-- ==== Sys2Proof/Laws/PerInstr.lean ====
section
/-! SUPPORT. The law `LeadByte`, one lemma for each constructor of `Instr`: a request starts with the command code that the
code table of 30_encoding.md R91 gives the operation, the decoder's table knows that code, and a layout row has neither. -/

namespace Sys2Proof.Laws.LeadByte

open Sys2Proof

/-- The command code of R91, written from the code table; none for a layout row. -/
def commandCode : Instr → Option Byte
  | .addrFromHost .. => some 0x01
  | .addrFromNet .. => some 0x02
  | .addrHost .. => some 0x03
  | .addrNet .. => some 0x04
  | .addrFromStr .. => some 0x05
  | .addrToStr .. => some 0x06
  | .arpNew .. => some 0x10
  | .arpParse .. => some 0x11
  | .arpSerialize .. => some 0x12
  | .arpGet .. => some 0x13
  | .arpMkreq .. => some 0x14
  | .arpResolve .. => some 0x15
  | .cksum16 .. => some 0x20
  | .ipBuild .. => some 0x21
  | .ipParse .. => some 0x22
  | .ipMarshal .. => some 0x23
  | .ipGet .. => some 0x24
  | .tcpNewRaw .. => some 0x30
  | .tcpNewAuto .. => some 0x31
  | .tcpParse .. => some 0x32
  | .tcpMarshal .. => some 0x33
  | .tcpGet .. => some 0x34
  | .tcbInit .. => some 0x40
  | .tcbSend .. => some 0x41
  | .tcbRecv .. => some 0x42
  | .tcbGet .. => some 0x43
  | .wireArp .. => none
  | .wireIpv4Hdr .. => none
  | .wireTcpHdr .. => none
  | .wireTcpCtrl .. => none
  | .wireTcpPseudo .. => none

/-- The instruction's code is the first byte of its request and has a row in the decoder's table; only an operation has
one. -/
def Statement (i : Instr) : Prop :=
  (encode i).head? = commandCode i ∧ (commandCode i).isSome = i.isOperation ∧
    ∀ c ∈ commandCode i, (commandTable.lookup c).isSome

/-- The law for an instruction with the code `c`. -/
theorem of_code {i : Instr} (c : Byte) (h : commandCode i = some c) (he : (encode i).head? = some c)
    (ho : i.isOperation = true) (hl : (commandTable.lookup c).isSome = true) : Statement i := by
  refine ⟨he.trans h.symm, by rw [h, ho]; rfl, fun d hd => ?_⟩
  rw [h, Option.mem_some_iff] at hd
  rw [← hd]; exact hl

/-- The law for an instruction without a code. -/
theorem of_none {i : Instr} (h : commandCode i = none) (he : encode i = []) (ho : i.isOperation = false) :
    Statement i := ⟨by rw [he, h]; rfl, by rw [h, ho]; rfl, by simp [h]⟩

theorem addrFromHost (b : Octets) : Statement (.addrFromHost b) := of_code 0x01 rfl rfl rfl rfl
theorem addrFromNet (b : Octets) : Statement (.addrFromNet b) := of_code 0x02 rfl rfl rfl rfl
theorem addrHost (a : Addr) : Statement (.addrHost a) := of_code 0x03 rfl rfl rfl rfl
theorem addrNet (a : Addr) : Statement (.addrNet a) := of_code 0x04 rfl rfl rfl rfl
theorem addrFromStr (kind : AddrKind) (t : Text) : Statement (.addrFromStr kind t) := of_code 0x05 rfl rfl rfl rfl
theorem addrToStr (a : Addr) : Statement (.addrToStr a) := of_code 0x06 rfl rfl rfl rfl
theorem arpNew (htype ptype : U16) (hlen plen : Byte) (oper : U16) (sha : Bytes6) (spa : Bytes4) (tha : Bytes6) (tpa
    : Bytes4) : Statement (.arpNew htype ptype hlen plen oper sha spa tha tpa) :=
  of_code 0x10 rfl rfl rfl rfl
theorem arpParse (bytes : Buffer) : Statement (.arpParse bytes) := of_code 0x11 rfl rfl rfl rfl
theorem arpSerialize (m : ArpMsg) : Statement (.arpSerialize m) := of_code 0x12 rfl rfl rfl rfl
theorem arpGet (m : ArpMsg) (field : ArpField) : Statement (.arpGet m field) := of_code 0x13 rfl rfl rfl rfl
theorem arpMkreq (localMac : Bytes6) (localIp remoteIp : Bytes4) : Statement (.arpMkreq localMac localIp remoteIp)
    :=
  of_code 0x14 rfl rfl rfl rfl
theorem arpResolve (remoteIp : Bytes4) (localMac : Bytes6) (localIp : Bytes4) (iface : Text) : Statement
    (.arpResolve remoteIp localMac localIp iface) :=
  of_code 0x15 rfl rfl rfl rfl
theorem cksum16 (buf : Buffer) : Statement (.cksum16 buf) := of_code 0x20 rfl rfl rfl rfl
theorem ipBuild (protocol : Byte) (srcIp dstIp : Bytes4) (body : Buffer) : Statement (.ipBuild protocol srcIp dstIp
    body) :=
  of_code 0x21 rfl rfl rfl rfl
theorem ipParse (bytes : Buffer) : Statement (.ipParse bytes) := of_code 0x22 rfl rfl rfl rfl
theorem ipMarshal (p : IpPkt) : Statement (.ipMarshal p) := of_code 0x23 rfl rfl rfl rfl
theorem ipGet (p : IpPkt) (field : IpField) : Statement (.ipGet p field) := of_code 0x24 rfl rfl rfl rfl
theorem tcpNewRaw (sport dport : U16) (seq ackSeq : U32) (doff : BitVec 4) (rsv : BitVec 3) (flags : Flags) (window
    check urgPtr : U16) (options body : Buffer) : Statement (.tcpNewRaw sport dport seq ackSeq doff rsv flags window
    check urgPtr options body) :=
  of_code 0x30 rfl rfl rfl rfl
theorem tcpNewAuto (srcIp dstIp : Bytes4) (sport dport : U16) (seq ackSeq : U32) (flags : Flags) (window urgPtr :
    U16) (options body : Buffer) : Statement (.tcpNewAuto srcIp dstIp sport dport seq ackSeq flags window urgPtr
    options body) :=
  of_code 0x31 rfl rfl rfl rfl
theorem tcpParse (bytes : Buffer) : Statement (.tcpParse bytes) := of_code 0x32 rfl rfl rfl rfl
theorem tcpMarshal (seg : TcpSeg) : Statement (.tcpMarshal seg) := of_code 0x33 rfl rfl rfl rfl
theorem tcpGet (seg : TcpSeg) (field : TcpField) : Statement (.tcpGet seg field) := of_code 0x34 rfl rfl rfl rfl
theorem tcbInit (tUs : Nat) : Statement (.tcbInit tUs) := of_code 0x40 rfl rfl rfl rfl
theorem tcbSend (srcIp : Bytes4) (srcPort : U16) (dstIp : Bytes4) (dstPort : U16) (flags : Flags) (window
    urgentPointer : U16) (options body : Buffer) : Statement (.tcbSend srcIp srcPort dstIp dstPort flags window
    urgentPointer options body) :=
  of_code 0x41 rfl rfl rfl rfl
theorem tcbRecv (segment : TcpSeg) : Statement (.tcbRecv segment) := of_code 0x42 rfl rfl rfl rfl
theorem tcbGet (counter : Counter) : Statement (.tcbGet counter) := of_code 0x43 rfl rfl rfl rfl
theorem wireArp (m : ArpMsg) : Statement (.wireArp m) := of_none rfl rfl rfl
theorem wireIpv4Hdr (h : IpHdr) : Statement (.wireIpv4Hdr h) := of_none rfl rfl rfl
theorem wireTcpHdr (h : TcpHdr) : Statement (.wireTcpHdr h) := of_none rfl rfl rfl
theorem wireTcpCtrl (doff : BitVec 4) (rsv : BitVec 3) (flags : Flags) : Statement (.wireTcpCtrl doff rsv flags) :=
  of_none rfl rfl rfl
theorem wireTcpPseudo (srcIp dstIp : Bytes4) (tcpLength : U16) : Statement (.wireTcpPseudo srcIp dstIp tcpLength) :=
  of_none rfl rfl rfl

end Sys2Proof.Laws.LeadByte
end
★ ★ ★
Go through the listing and print each line exactly as it appears.

-- ==== Sys2Proof/Laws/PerInstr.lean ====
section
/-! SUPPORT. The law `LeadByte`, one lemma for each constructor of `Instr`: a request starts with the command code that the
code table of 30_encoding.md R91 gives the operation, the decoder's table knows that code, and a layout row has neither. -/

namespace Sys2Proof.Laws.LeadByte

open Sys2Proof

/-- The command code of R91, written from the code table; none for a layout row. -/
def commandCode : Instr → Option Byte
  | .addrFromHost .. => some 0x01
  | .addrFromNet .. => some 0x02
  | .addrHost .. => some 0x03
  | .addrNet .. => some 0x04
  | .addrFromStr .. => some 0x05
  | .addrToStr .. => some 0x06
  | .arpNew .. => some 0x10
  | .arpParse .. => some 0x11
  | .arpSerialize .. => some 0x12
  | .arpGet .. => some 0x13
  | .arpMkreq .. => some 0x14
  | .arpResolve .. => some 0x15
  | .cksum16 .. => some 0x20
  | .ipBuild .. => some 0x21
  | .ipParse .. => some 0x22
  | .ipMarshal .. => some 0x23
  | .ipGet .. => some 0x24
  | .tcpNewRaw .. => some 0x30
  | .tcpNewAuto .. => some 0x31
  | .tcpParse .. => some 0x32
  | .tcpMarshal .. => some 0x33
  | .tcpGet .. => some 0x34
  | .tcbInit .. => some 0x40
  | .tcbSend .. => some 0x41
  | .tcbRecv .. => some 0x42
  | .tcbGet .. => some 0x43
  | .wireArp .. => none
  | .wireIpv4Hdr .. => none
  | .wireTcpHdr .. => none
  | .wireTcpCtrl .. => none
  | .wireTcpPseudo .. => none

/-- The instruction's code is the first byte of its request and has a row in the decoder's table; only an operation has
one. -/
def Statement (i : Instr) : Prop :=
  (encode i).head? = commandCode i ∧ (commandCode i).isSome = i.isOperation ∧
    ∀ c ∈ commandCode i, (commandTable.lookup c).isSome

/-- The law for an instruction with the code `c`. -/
theorem of_code {i : Instr} (c : Byte) (h : commandCode i = some c) (he : (encode i).head? = some c)
    (ho : i.isOperation = true) (hl : (commandTable.lookup c).isSome = true) : Statement i := by
  refine ⟨he.trans h.symm, by rw [h, ho]; rfl, fun d hd => ?_⟩
  rw [h, Option.mem_some_iff] at hd
  rw [← hd]; exact hl

/-- The law for an instruction without a code. -/
theorem of_none {i : Instr} (h : commandCode i = none) (he : encode i = []) (ho : i.isOperation = false) :
    Statement i := ⟨by rw [he, h]; rfl, by rw [h, ho]; rfl, by simp [h]⟩

theorem addrFromHost (b : Octets) : Statement (.addrFromHost b) := of_code 0x01 rfl rfl rfl rfl
theorem addrFromNet (b : Octets) : Statement (.addrFromNet b) := of_code 0x02 rfl rfl rfl rfl
theorem addrHost (a : Addr) : Statement (.addrHost a) := of_code 0x03 rfl rfl rfl rfl
theorem addrNet (a : Addr) : Statement (.addrNet a) := of_code 0x04 rfl rfl rfl rfl
theorem addrFromStr (kind : AddrKind) (t : Text) : Statement (.addrFromStr kind t) := of_code 0x05 rfl rfl rfl rfl
theorem addrToStr (a : Addr) : Statement (.addrToStr a) := of_code 0x06 rfl rfl rfl rfl
theorem arpNew (htype ptype : U16) (hlen plen : Byte) (oper : U16) (sha : Bytes6) (spa : Bytes4) (tha : Bytes6) (tpa
    : Bytes4) : Statement (.arpNew htype ptype hlen plen oper sha spa tha tpa) :=
  of_code 0x10 rfl rfl rfl rfl
theorem arpParse (bytes : Buffer) : Statement (.arpParse bytes) := of_code 0x11 rfl rfl rfl rfl
theorem arpSerialize (m : ArpMsg) : Statement (.arpSerialize m) := of_code 0x12 rfl rfl rfl rfl
theorem arpGet (m : ArpMsg) (field : ArpField) : Statement (.arpGet m field) := of_code 0x13 rfl rfl rfl rfl
theorem arpMkreq (localMac : Bytes6) (localIp remoteIp : Bytes4) : Statement (.arpMkreq localMac localIp remoteIp)
    :=
  of_code 0x14 rfl rfl rfl rfl
theorem arpResolve (remoteIp : Bytes4) (localMac : Bytes6) (localIp : Bytes4) (iface : Text) : Statement
    (.arpResolve remoteIp localMac localIp iface) :=
  of_code 0x15 rfl rfl rfl rfl
theorem cksum16 (buf : Buffer) : Statement (.cksum16 buf) := of_code 0x20 rfl rfl rfl rfl
theorem ipBuild (protocol : Byte) (srcIp dstIp : Bytes4) (body : Buffer) : Statement (.ipBuild protocol srcIp dstIp
    body) :=
  of_code 0x21 rfl rfl rfl rfl
theorem ipParse (bytes : Buffer) : Statement (.ipParse bytes) := of_code 0x22 rfl rfl rfl rfl
theorem ipMarshal (p : IpPkt) : Statement (.ipMarshal p) := of_code 0x23 rfl rfl rfl rfl
theorem ipGet (p : IpPkt) (field : IpField) : Statement (.ipGet p field) := of_code 0x24 rfl rfl rfl rfl
theorem tcpNewRaw (sport dport : U16) (seq ackSeq : U32) (doff : BitVec 4) (rsv : BitVec 3) (flags : Flags) (window
    check urgPtr : U16) (options body : Buffer) : Statement (.tcpNewRaw sport dport seq ackSeq doff rsv flags window
    check urgPtr options body) :=
  of_code 0x30 rfl rfl rfl rfl
theorem tcpNewAuto (srcIp dstIp : Bytes4) (sport dport : U16) (seq ackSeq : U32) (flags : Flags) (window urgPtr :
    U16) (options body : Buffer) : Statement (.tcpNewAuto srcIp dstIp sport dport seq ackSeq flags window urgPtr
    options body) :=
  of_code 0x31 rfl rfl rfl rfl
theorem tcpParse (bytes : Buffer) : Statement (.tcpParse bytes) := of_code 0x32 rfl rfl rfl rfl
theorem tcpMarshal (seg : TcpSeg) : Statement (.tcpMarshal seg) := of_code 0x33 rfl rfl rfl rfl
theorem tcpGet (seg : TcpSeg) (field : TcpField) : Statement (.tcpGet seg field) := of_code 0x34 rfl rfl rfl rfl
theorem tcbInit (tUs : Nat) : Statement (.tcbInit tUs) := of_code 0x40 rfl rfl rfl rfl
theorem tcbSend (srcIp : Bytes4) (srcPort : U16) (dstIp : Bytes4) (dstPort : U16) (flags : Flags) (window
    urgentPointer : U16) (options body : Buffer) : Statement (.tcbSend srcIp srcPort dstIp dstPort flags window
    urgentPointer options body) :=
  of_code 0x41 rfl rfl rfl rfl
theorem tcbRecv (segment : TcpSeg) : Statement (.tcbRecv segment) := of_code 0x42 rfl rfl rfl rfl
theorem tcbGet (counter : Counter) : Statement (.tcbGet counter) := of_code 0x43 rfl rfl rfl rfl
theorem wireArp (m : ArpMsg) : Statement (.wireArp m) := of_none rfl rfl rfl
theorem wireIpv4Hdr (h : IpHdr) : Statement (.wireIpv4Hdr h) := of_none rfl rfl rfl
theorem wireTcpHdr (h : TcpHdr) : Statement (.wireTcpHdr h) := of_none rfl rfl rfl
theorem wireTcpCtrl (doff : BitVec 4) (rsv : BitVec 3) (flags : Flags) : Statement (.wireTcpCtrl doff rsv flags) :=
  of_none rfl rfl rfl
theorem wireTcpPseudo (srcIp dstIp : Bytes4) (tcpLength : U16) : Statement (.wireTcpPseudo srcIp dstIp tcpLength) :=
  of_none rfl rfl rfl

end Sys2Proof.Laws.LeadByte
end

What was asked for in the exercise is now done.